更重要的是,公司应该投资于AI素养培训。这种培训不应只停留在基本的工具使用层面,而应包括提示工程(prompt engineering,即如何有效地向AI提问)、输出评估以及战略性任务分配。其目标并非要消除顶尖人才的专业优势,而是要传授那些可以帮助普通员工提升能力、从而使竞争环境更公平的技能。
• Spread the knowledge. Since AI responds best to clear, detailed inputs, leaders need to train average performers to adopt work habits that will enable them to get the most from AI. This means providing templates for organizing information and creating shared collections of effective AI prompts, strategies and use cases. Rather than letting stars hoard their discoveries, make sharing knowledge a standard practice. When one employee discovers an effective AI workflow, capture it and spread it across teams so it becomes something everyone can use rather than one person’s secret advantage.

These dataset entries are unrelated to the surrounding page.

-- ==== Sys2Proof/Certificates/Slice0/Obligations.lean ====
section
/-!
DEFINITION. The statements about the model, each a proposition for a prover.
-/
set_option Elab.async false
open Sys2Proof Sys2Proof.Machine

/-- A step takes the command at the front of the queue and carries it out with the rest waiting. -/
def Obligations.StepRunsFrontCommand : Prop :=
  ∀ (i : Instr) (l : List Instr) (s : State), step { s with pending := i :: l } = exec i { s with pending := l }

/-- R202, and the choice of log 2: on an empty queue a step is one D33 edge, eight root edges, while the root runs; the time
base takes eight increments of R202. That a step is one edge, and that what falls due is carried out at it, is the model's
choice. A timed action or a configuration's deadline that falls due may itself write the time base, so the step is stated
where none is armed. -/
def Obligations.EmptyQueueCountsOneEdge : Prop :=
  ∀ s : State, s.pending = [] → s.chip.taArmed = [] → s.chip.cfg.deadline = none →
    ∃ t : State, step s = .next t ∧ t.pending = [] ∧
      (s.chip.pwr.rootOn = true →
        t.chip.root = s.chip.root + 8 ∧
        t.chip.tb = (((s.chip.tb : Int) + 8 * (2 ^ 44 * (10 ^ 12 + s.chip.rdInt .TIME_RATE_ADJ)).fdiv (10 ^ 12))
          % (tbCycle : Int)).toNat) ∧
      (s.chip.pwr.rootOn = false → s.chip.ChangesOnly t.chip fun _ => False)

/-- Every command answers a next state, and none changes the commands that wait. -/
def Obligations.EveryCommandAnswersAndKeepsTheQueue : Prop :=
  ∀ (i : Instr) (s : State), ∃ t : State, exec i s = .next t ∧ t.pending = s.pending

/-- R383, R386: `ANTI_ROLLBACK` and `OWNER_SEQ` never fall and no revocation is undone, whatever the step: an image's
confirmation, an owner request, a reset, a loss of supply. -/
def Obligations.NonVolatileNumbersNeverFall : Prop :=
  ∀ (a n : Nat) (r : BitVec 4) (s t : State), s.chip.nv.AtLeast a n r → step s = .next t → t.chip.nv.AtLeast a n r

/-- R309, R375, Table 16-1, Table 17-4: after reset every object reads its default, no object is served, FAULT_N is low and
INT_N high, every port is disabled, nothing waits, and the numbers of the non-volatile memory are those of manufacture. -/
def Obligations.ResetLeavesTheStatedState : Prop :=
  (∀ (r : Reg) (i row : Nat), State.reset.chip.rd r i row = State.reset.chip.dflt r i row) ∧
  (∀ (r : Reg) (i : Nat), State.reset.chip.asleep r i = true) ∧
  (∀ p : Nat, (State.reset.chip.port p).link = .disabled) ∧
  (∀ w : Nat, State.reset.chip.wlState w = 0) ∧
  State.reset.chip.ev.ring = [] ∧ State.reset.chip.ev.windows = [] ∧
  State.reset.chip.intPin = false ∧ State.reset.chip.faultLow = true ∧
  State.reset.pending = [] ∧ State.reset.chip.nv.AtLeast 0 0 0 ∧
  State.reset.chip.nv.antiRollback = 0 ∧ State.reset.chip.nv.ownerSeq = 0 ∧ State.reset.chip.nv.revoked = 0

/-- R44, R46, R170, R171: a codeword on a live lane is counted; one that does not converge, or whose check fails, gives 25
error blocks, and one in its place on an aligned lane gives its blocks; the histogram row of its iterations goes up by one. -/
def Obligations.ReceivedCodewordIsTaken : Prop :=
  ∀ (e : PeNo) (cw : BitVec 2048) (iterations corrected : Nat) (s : State), s.chip.laneLive e = true →
    let st := s.chip.pe e
    let r := decodeCw cw (iterations ≤ s.chip.iterLimit e) st.rxScr (BitVec.ofNat 58 (s.chip.rd .PE_RX_SCR_SEED e)) st.rxSeq
    let row := if r.converged then min iterations 16 else 17
    Answers (.receiveCodeword e cw iterations corrected) s fun d =>
      Counts s.chip d .CW_COUNT e 1 ∧
      d.rd .LDPC_ITER_HIST e row = (s.chip.rd .LDPC_ITER_HIST e row + 1) % 2 ^ Reg.width .LDPC_ITER_HIST ∧
      (d.pe e).rxScr = r.scr ∧
      (r.converged = true → Counts s.chip d .BITS_CORRECTED e corrected ∧ Stays s.chip d .CW_UNCORRECTABLE e ∧
        (d.pe e).uncorrRun = 0) ∧
      (r.converged = false → Counts s.chip d .CW_UNCORRECTABLE e 1 ∧ Stays s.chip d .BITS_CORRECTED e ∧
        (d.pe e).uncorrRun = st.uncorrRun + 1) ∧
      (r.auxOk = false → (d.pe e).blocks = errorBlocks ∧ (d.pe e).rxSeq = (st.rxSeq + 1) % 256) ∧
      (r.converged = true → r.auxOk = false → Counts s.chip d .CW_AUXCRC_FAIL e 1) ∧
      (r.auxOk = true → r.seq = st.rxSeq → s.chip.rdBit .PE_LANE_STATUS 1 e = false → st.dropped = false →
        (d.pe e).blocks = blocksOf r.blockBits ∧ (d.pe e).rxSeq = (r.seq + 1) % 256)

/-- R40, R36, R37, R44: what a transmitter builds, a receiver in step decodes without a correction: the codeword converges,
its check agrees, and it yields the `SEQ`, the 1,625 block bits and the scrambler state of the transmitter. -/
def Obligations.CodewordBuiltIsDecoded : Prop :=
  ∀ (scr seed : BitVec 58) (seq : Nat) (mgmt : BitVec 16) (blocks : List Bool), blocks.length = 1625 →
    let b := cwBuild scr seed seq mgmt blocks
    let r := decodeCw b.1 true scr seed (seq % 256)
    r.converged = true ∧ r.auxOk = true ∧ r.seq = seq % 256 ∧ r.blockBits = blocks ∧ r.scr = b.2 ∧ cwMgmt b.1 = mgmt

传播知识。由于人工智能对清晰、详细的输入反应最佳,领导者需要培训普通员工养成有助于他们充分利用人工智能的工作习惯。这意味着要提供组织信息的模板,并创建有效的AI提示、策略和用例的共享集合。与其让明星员工独占他们的发现,不如将知识共享设为一项标准实践。当一名员工发现一种高效的AI工作流程时,要将其记录下来并在团队中推广,使其成为每个人都能使用的资源,而不是某个人独有的秘密优势。

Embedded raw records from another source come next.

@[simp] theorem Chip.setSch_dict (c : Chip) (p : Nat) (f : SchedSt → SchedSt) : (c.setSch p f).dict = c.dict := rfl
@[simp] theorem Chip.setSch_held (c : Chip) (p : Nat) (f : SchedSt → SchedSt) : (c.setSch p f).held = c.held := rfl
@[simp] theorem Chip.setSch_access (c : Chip) (p : Nat) (f : SchedSt → SchedSt) : (c.setSch p f).access = c.access := rfl
@[simp] theorem Chip.setSch_draws (c : Chip) (p : Nat) (f : SchedSt → SchedSt) : (c.setSch p f).draws = c.draws := rfl
@[simp] theorem Chip.setSch_root (c : Chip) (p : Nat) (f : SchedSt → SchedSt) : (c.setSch p f).root = c.root := rfl
@[simp] theorem Chip.setSch_tb (c : Chip) (p : Nat) (f : SchedSt → SchedSt) : (c.setSch p f).tb = c.tb := rfl
@[simp] theorem Chip.setSch_ev (c : Chip) (p : Nat) (f : SchedSt → SchedSt) : (c.setSch p f).ev = c.ev := rfl
@[simp] theorem Chip.setSch_pwr (c : Chip) (p : Nat) (f : SchedSt → SchedSt) : (c.setSch p f).pwr = c.pwr := rfl
@[simp] theorem Chip.setSch_ports (c : Chip) (p : Nat) (f : SchedSt → SchedSt) : (c.setSch p f).ports = c.ports := rfl
@[simp] theorem Chip.setSch_pes (c : Chip) (p : Nat) (f : SchedSt → SchedSt) : (c.setSch p f).pes = c.pes := rfl
@[simp] theorem Chip.setSch_anc (c : Chip) (p : Nat) (f : SchedSt → SchedSt) : (c.setSch p f).anc = c.anc := rfl
@[simp] theorem Chip.setSch_diag (c : Chip) (p : Nat) (f : SchedSt → SchedSt) : (c.setSch p f).diag = c.diag := rfl
@[simp] theorem Chip.setSch_host (c : Chip) (p : Nat) (f : SchedSt → SchedSt) : (c.setSch p f).host = c.host := rfl
@[simp] theorem Chip.setSch_hlane (c : Chip) (p : Nat) (f : SchedSt → SchedSt) : (c.setSch p f).hlane = c.hlane := rfl
@[simp] theorem Chip.setSch_time (c : Chip) (p : Nat) (f : SchedSt → SchedSt) : (c.setSch p f).time = c.time := rfl
@[simp] theorem Chip.setSch_queues (c : Chip) (p : Nat) (f : SchedSt → SchedSt) : (c.setSch p f).queues = c.queues := rfl
@[simp] theorem Chip.setSch_frameNo (c : Chip) (p : Nat) (f : SchedSt → SchedSt) : (c.setSch p f).frameNo = c.frameNo := rfl
@[simp] theorem Chip.setSch_flowSh (c : Chip) (p : Nat) (f : SchedSt → SchedSt) : (c.setSch p f).flowSh = c.flowSh := rfl
@[simp] theorem Chip.setSch_svcSh (c : Chip) (p : Nat) (f : SchedSt → SchedSt) : (c.setSch p f).svcSh = c.svcSh := rfl
@[simp] theorem Chip.setSch_portSh (c : Chip) (p : Nat) (f : SchedSt → SchedSt) : (c.setSch p f).portSh = c.portSh := rfl
@[simp] theorem Chip.setSch_meters (c : Chip) (p : Nat) (f : SchedSt → SchedSt) : (c.setSch p f).meters = c.meters := rfl
@[simp] theorem Chip.setSch_buf (c : Chip) (p : Nat) (f : SchedSt → SchedSt) : (c.setSch p f).buf = c.buf := rfl
@[simp] theorem Chip.setSch_wale (c : Chip) (p : Nat) (f : SchedSt → SchedSt) : (c.setSch p f).wale = c.wale := rfl
@[simp] theorem Chip.setSch_dap (c : Chip) (p : Nat) (f : SchedSt → SchedSt) : (c.setSch p f).dap = c.dap := rfl
@[simp] theorem Chip.setSch_cal (c : Chip) (p : Nat) (f : SchedSt → SchedSt) : (c.setSch p f).cal = c.cal := rfl
@[simp] theorem Chip.setSch_bist (c : Chip) (p : Nat) (f : SchedSt → SchedSt) : (c.setSch p f).bist = c.bist := rfl
@[simp] theorem Chip.setSch_boot (c : Chip) (p : Nat) (f : SchedSt → SchedSt) : (c.setSch p f).boot = c.boot := rfl
@[simp] theorem Chip.setSch_cfg (c : Chip) (p : Nat) (f : SchedSt → SchedSt) : (c.setSch p f).cfg = c.cfg := rfl
@[simp] theorem Chip.setSch_nv (c : Chip) (p : Nat) (f : SchedSt → SchedSt) : (c.setSch p f).nv = c.nv := rfl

• Redesign employee-evaluation systems to account for AI-augmented work. The bias that gives stars disproportionate credit for AI-assisted work will only worsen if left unchecked. To fix that, companies should establish clearer guidelines about AI disclosure. They should develop evaluation criteria that fairly assess AI-assisted work regardless of the performer’s existing status. And they should train managers to recognize when bias might be skewing their assessment of an employee’s performance. Consider implementing “AI transparency” practices where teams share how they use AI tools, making the assistance visible rather than hidden.

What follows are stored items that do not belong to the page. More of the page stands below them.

theorem Within.wr {r : Reg} {i v : Nat} (h : Within x b c) (hr : (Fx.of [] [r]).le x = true) : Within x b (c.wr r i v) := h.wrRow hr
theorem Within.wrDev {r : Reg} {v : Nat} (h : Within x b c) (hr : (Fx.of [] [r]).le x = true) : Within x b (c.wrDev r v) := h.wrRow hr
theorem Within.wrInt {r : Reg} {i : Nat} {v : Int} (h : Within x b c) (hr : (Fx.of [] [r]).le x = true) : Within x b (c.wrInt r i v) :=
  h.wrRow hr
theorem Within.wrBool {r : Reg} {i : Nat} {v : Bool} (h : Within x b c) (hr : (Fx.of [] [r]).le x = true) :
    Within x b (c.wrBool r i v) := h.wrRow hr
theorem Within.addRow {r : Reg} {i row n : Nat} (h : Within x b c) (hr : (Fx.of [] [r]).le x = true) :
    Within x b (c.addRow r i row n) := h.wrRow hr
theorem Within.inc {r : Reg} {i : Nat} (h : Within x b c) (hr : (Fx.of [] [r]).le x = true) : Within x b (c.inc r i) := h.wrRow hr
theorem Within.add {r : Reg} {i n : Nat} (h : Within x b c) (hr : (Fx.of [] [r]).le x = true) : Within x b (c.add r i n) := h.wrRow hr
theorem Within.setBit {r : Reg} {i k : Nat} {v : Bool} (h : Within x b c) (hr : (Fx.of [] [r]).le x = true) :
    Within x b (c.setBit r i k v) := h.wrRow hr
theorem Within.wrField {r : Reg} {i row o n v : Nat} (h : Within x b c) (hr : (Fx.of [] [r]).le x = true) :
    Within x b (c.wrField r i row o n v) := h.wrRow hr
theorem Within.addField {r : Reg} {i row o n v : Nat} (h : Within x b c) (hr : (Fx.of [] [r]).le x = true) :
    Within x b (c.addField r i row o n v) := h.wrRow hr
theorem Within.clr {r : Reg} {i row : Nat} (h : Within x b c) (hr : (Fx.of [] [r]).le x = true) : Within x b (c.clr r i row) :=
  h.dict hr fun k hk => Tab.get?_del_other _ _ _ (by rintro rfl; simp at hk)
theorem Within.clrAll {r : Reg} {i : Nat} (h : Within x b c) (hr : (Fx.of [] [r]).le x = true) : Within x b (c.clrAll r i) :=
  h.dict hr fun k hk => by
    rw [Tab.get?_filter _ (fun e : Key => !(decide (e.reg = r ∧ e.inst = i))) k]; simp [hk]

theorem Within.upd_held {v} (h : Within x b c) (hx : (Fx.of [.held] []).le x = true) : Within x b { c with held := v } := by
  refine h.trans ⟨fun p hp => ?_, fun _ _ => rfl⟩
  cases p
  case held => have := Nat.testBit_of_land_eq (Fx.le_iff.1 hx).1 hp; simp [Fx.of, Nat.testBit_two_pow_self] at this
  all_goals rfl

theorem Within.upd_access {v} (h : Within x b c) (hx : (Fx.of [.access] []).le x = true) : Within x b { c with access := v } := by
  refine h.trans ⟨fun p hp => ?_, fun _ _ => rfl⟩
  cases p
  case access => have := Nat.testBit_of_land_eq (Fx.le_iff.1 hx).1 hp; simp [Fx.of, Nat.testBit_two_pow_self] at this
  all_goals rfl

theorem Within.upd_draws {v} (h : Within x b c) (hx : (Fx.of [.draws] []).le x = true) : Within x b { c with draws := v } := by
  refine h.trans ⟨fun p hp => ?_, fun _ _ => rfl⟩
  cases p
  case draws => have := Nat.testBit_of_land_eq (Fx.le_iff.1 hx).1 hp; simp [Fx.of, Nat.testBit_two_pow_self] at this
  all_goals rfl

theorem Within.upd_root {v} (h : Within x b c) (hx : (Fx.of [.root] []).le x = true) : Within x b { c with root := v } := by
  refine h.trans ⟨fun p hp => ?_, fun _ _ => rfl⟩
  cases p
  case root => have := Nat.testBit_of_land_eq (Fx.le_iff.1 hx).1 hp; simp [Fx.of, Nat.testBit_two_pow_self] at this
  all_goals rfl

theorem Within.upd_tb {v} (h : Within x b c) (hx : (Fx.of [.tb] []).le x = true) : Within x b { c with tb := v } := by
  refine h.trans ⟨fun p hp => ?_, fun _ _ => rfl⟩
  cases p
  case tb => have := Nat.testBit_of_land_eq (Fx.le_iff.1 hx).1 hp; simp [Fx.of, Nat.testBit_two_pow_self] at this
  all_goals rfl

theorem Within.upd_ev {v} (h : Within x b c) (hx : (Fx.of [.ev] []).le x = true) : Within x b { c with ev := v } := by
  refine h.trans ⟨fun p hp => ?_, fun _ _ => rfl⟩
  cases p
  case ev => have := Nat.testBit_of_land_eq (Fx.le_iff.1 hx).1 hp; simp [Fx.of, Nat.testBit_two_pow_self] at this
  all_goals rfl

theorem Within.upd_pwr {v} (h : Within x b c) (hx : (Fx.of [.pwr] []).le x = true) : Within x b { c with pwr := v } := by
  refine h.trans ⟨fun p hp => ?_, fun _ _ => rfl⟩
  cases p
  case pwr => have := Nat.testBit_of_land_eq (Fx.le_iff.1 hx).1 hp; simp [Fx.of, Nat.testBit_two_pow_self] at this
  all_goals rfl

theorem Within.upd_ports {v} (h : Within x b c) (hx : (Fx.of [.ports] []).le x = true) : Within x b { c with ports := v } := by
  refine h.trans ⟨fun p hp => ?_, fun _ _ => rfl⟩
  cases p
  case ports => have := Nat.testBit_of_land_eq (Fx.le_iff.1 hx).1 hp; simp [Fx.of, Nat.testBit_two_pow_self] at this
  all_goals rfl

theorem Within.upd_pes {v} (h : Within x b c) (hx : (Fx.of [.pes] []).le x = true) : Within x b { c with pes := v } := by
  refine h.trans ⟨fun p hp => ?_, fun _ _ => rfl⟩
  cases p
  case pes => have := Nat.testBit_of_land_eq (Fx.le_iff.1 hx).1 hp; simp [Fx.of, Nat.testBit_two_pow_self] at this
  all_goals rfl

theorem Within.upd_anc {v} (h : Within x b c) (hx : (Fx.of [.anc] []).le x = true) : Within x b { c with anc := v } := by
  refine h.trans ⟨fun p hp => ?_, fun _ _ => rfl⟩
  cases p
  case anc => have := Nat.testBit_of_land_eq (Fx.le_iff.1 hx).1 hp; simp [Fx.of, Nat.testBit_two_pow_self] at this
  all_goals rfl

theorem Within.upd_diag {v} (h : Within x b c) (hx : (Fx.of [.diag] []).le x = true) : Within x b { c with diag := v } := by
  refine h.trans ⟨fun p hp => ?_, fun _ _ => rfl⟩
  cases p
  case diag => have := Nat.testBit_of_land_eq (Fx.le_iff.1 hx).1 hp; simp [Fx.of, Nat.testBit_two_pow_self] at this
  all_goals rfl

theorem Within.upd_host {v} (h : Within x b c) (hx : (Fx.of [.host] []).le x = true) : Within x b { c with host := v } := by
  refine h.trans ⟨fun p hp => ?_, fun _ _ => rfl⟩
  cases p
  case host => have := Nat.testBit_of_land_eq (Fx.le_iff.1 hx).1 hp; simp [Fx.of, Nat.testBit_two_pow_self] at this
  all_goals rfl

theorem Within.upd_hlane {v} (h : Within x b c) (hx : (Fx.of [.hlane] []).le x = true) : Within x b { c with hlane := v } := by
  refine h.trans ⟨fun p hp => ?_, fun _ _ => rfl⟩
  cases p
  case hlane => have := Nat.testBit_of_land_eq (Fx.le_iff.1 hx).1 hp; simp [Fx.of, Nat.testBit_two_pow_self] at this
  all_goals rfl

theorem Within.upd_time {v} (h : Within x b c) (hx : (Fx.of [.time] []).le x = true) : Within x b { c with time := v } := by
  refine h.trans ⟨fun p hp => ?_, fun _ _ => rfl⟩
  cases p
  case time => have := Nat.testBit_of_land_eq (Fx.le_iff.1 hx).1 hp; simp [Fx.of, Nat.testBit_two_pow_self] at this
  all_goals rfl

theorem Within.upd_sched {v} (h : Within x b c) (hx : (Fx.of [.sched] []).le x = true) : Within x b { c with sched := v } := by
  refine h.trans ⟨fun p hp => ?_, fun _ _ => rfl⟩
  cases p
  case sched => have := Nat.testBit_of_land_eq (Fx.le_iff.1 hx).1 hp; simp [Fx.of, Nat.testBit_two_pow_self] at this
  all_goals rfl

theorem Within.upd_queues {v} (h : Within x b c) (hx : (Fx.of [.queues] []).le x = true) : Within x b { c with queues := v } := by
  refine h.trans ⟨fun p hp => ?_, fun _ _ => rfl⟩
  cases p
  case queues => have := Nat.testBit_of_land_eq (Fx.le_iff.1 hx).1 hp; simp [Fx.of, Nat.testBit_two_pow_self] at this
  all_goals rfl

theorem Within.upd_frameNo {v} (h : Within x b c) (hx : (Fx.of [.frameNo] []).le x = true) : Within x b { c with frameNo := v } := by
  refine h.trans ⟨fun p hp => ?_, fun _ _ => rfl⟩
  cases p
  case frameNo => have := Nat.testBit_of_land_eq (Fx.le_iff.1 hx).1 hp; simp [Fx.of, Nat.testBit_two_pow_self] at this
  all_goals rfl

theorem Within.upd_flowSh {v} (h : Within x b c) (hx : (Fx.of [.flowSh] []).le x = true) : Within x b { c with flowSh := v } := by
  refine h.trans ⟨fun p hp => ?_, fun _ _ => rfl⟩
  cases p
  case flowSh => have := Nat.testBit_of_land_eq (Fx.le_iff.1 hx).1 hp; simp [Fx.of, Nat.testBit_two_pow_self] at this
  all_goals rfl

theorem Within.upd_svcSh {v} (h : Within x b c) (hx : (Fx.of [.svcSh] []).le x = true) : Within x b { c with svcSh := v } := by
  refine h.trans ⟨fun p hp => ?_, fun _ _ => rfl⟩
  cases p
  case svcSh => have := Nat.testBit_of_land_eq (Fx.le_iff.1 hx).1 hp; simp [Fx.of, Nat.testBit_two_pow_self] at this
  all_goals rfl

theorem Within.upd_portSh {v} (h : Within x b c) (hx : (Fx.of [.portSh] []).le x = true) : Within x b { c with portSh := v } := by
  refine h.trans ⟨fun p hp => ?_, fun _ _ => rfl⟩
  cases p
  case portSh => have := Nat.testBit_of_land_eq (Fx.le_iff.1 hx).1 hp; simp [Fx.of, Nat.testBit_two_pow_self] at this
  all_goals rfl

theorem Within.upd_meters {v} (h : Within x b c) (hx : (Fx.of [.meters] []).le x = true) : Within x b { c with meters := v } := by
  refine h.trans ⟨fun p hp => ?_, fun _ _ => rfl⟩
  cases p
  case meters => have := Nat.testBit_of_land_eq (Fx.le_iff.1 hx).1 hp; simp [Fx.of, Nat.testBit_two_pow_self] at this
  all_goals rfl

theorem Within.upd_buf {v} (h : Within x b c) (hx : (Fx.of [.buf] []).le x = true) : Within x b { c with buf := v } := by
  refine h.trans ⟨fun p hp => ?_, fun _ _ => rfl⟩
  cases p
  case buf => have := Nat.testBit_of_land_eq (Fx.le_iff.1 hx).1 hp; simp [Fx.of, Nat.testBit_two_pow_self] at this
  all_goals rfl

theorem Within.upd_wale {v} (h : Within x b c) (hx : (Fx.of [.wale] []).le x = true) : Within x b { c with wale := v } := by
  refine h.trans ⟨fun p hp => ?_, fun _ _ => rfl⟩
  cases p
  case wale => have := Nat.testBit_of_land_eq (Fx.le_iff.1 hx).1 hp; simp [Fx.of, Nat.testBit_two_pow_self] at this
  all_goals rfl

theorem Within.upd_dap {v} (h : Within x b c) (hx : (Fx.of [.dap] []).le x = true) : Within x b { c with dap := v } := by
  refine h.trans ⟨fun p hp => ?_, fun _ _ => rfl⟩
  cases p
  case dap => have := Nat.testBit_of_land_eq (Fx.le_iff.1 hx).1 hp; simp [Fx.of, Nat.testBit_two_pow_self] at this
  all_goals rfl

theorem Within.upd_cal {v} (h : Within x b c) (hx : (Fx.of [.cal] []).le x = true) : Within x b { c with cal := v } := by
  refine h.trans ⟨fun p hp => ?_, fun _ _ => rfl⟩
  cases p
  case cal => have := Nat.testBit_of_land_eq (Fx.le_iff.1 hx).1 hp; simp [Fx.of, Nat.testBit_two_pow_self] at this
  all_goals rfl

theorem Within.upd_bist {v} (h : Within x b c) (hx : (Fx.of [.bist] []).le x = true) : Within x b { c with bist := v } := by
  refine h.trans ⟨fun p hp => ?_, fun _ _ => rfl⟩
  cases p
  case bist => have := Nat.testBit_of_land_eq (Fx.le_iff.1 hx).1 hp; simp [Fx.of, Nat.testBit_two_pow_self] at this
  all_goals rfl

theorem Within.upd_boot {v} (h : Within x b c) (hx : (Fx.of [.boot] []).le x = true) : Within x b { c with boot := v } := by
  refine h.trans ⟨fun p hp => ?_, fun _ _ => rfl⟩
  cases p
  case boot => have := Nat.testBit_of_land_eq (Fx.le_iff.1 hx).1 hp; simp [Fx.of, Nat.testBit_two_pow_self] at this
  all_goals rfl

theorem Within.upd_cfg {v} (h : Within x b c) (hx : (Fx.of [.cfg] []).le x = true) : Within x b { c with cfg := v } := by
  refine h.trans ⟨fun p hp => ?_, fun _ _ => rfl⟩
  cases p
  case cfg => have := Nat.testBit_of_land_eq (Fx.le_iff.1 hx).1 hp; simp [Fx.of, Nat.testBit_two_pow_self] at this
  all_goals rfl

theorem Within.upd_nv {v} (h : Within x b c) (hx : (Fx.of [.nv] []).le x = true) : Within x b { c with nv := v } := by
  refine h.trans ⟨fun p hp => ?_, fun _ _ => rfl⟩
  cases p
  case nv => have := Nat.testBit_of_land_eq (Fx.le_iff.1 hx).1 hp; simp [Fx.of, Nat.testBit_two_pow_self] at this
  all_goals rfl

• 重新设计员工评估体系,以适应人工智能辅助的工作方式。如果不加以制止,那种让明星员工在AI辅助工作中获得不成比例功劳的偏见只会恶化。为此,公司应该制定更清晰的关于AI辅助工作披露的指导方针。他们应该制定评估标准,公平地评估AI辅助的工作,无论员工现有身份如何。此外,他们还应培训管理者,使其能识别偏见何时可能扭曲对员工绩效的评估。可以考虑推行“AI透明化”做法,让团队分享他们如何使用AI工具,使其辅助作用清晰可见而非隐藏。
Without these systemic changes, AI risks creating a two-tier workforce where a small group captures most opportunities and everyone else falls further behind.
如果缺乏这些系统性的变革,人工智能就有可能形成一个两级分化的劳动力结构,其中一小部分人将占据绝大多数机会,而其他人则会进一步落后。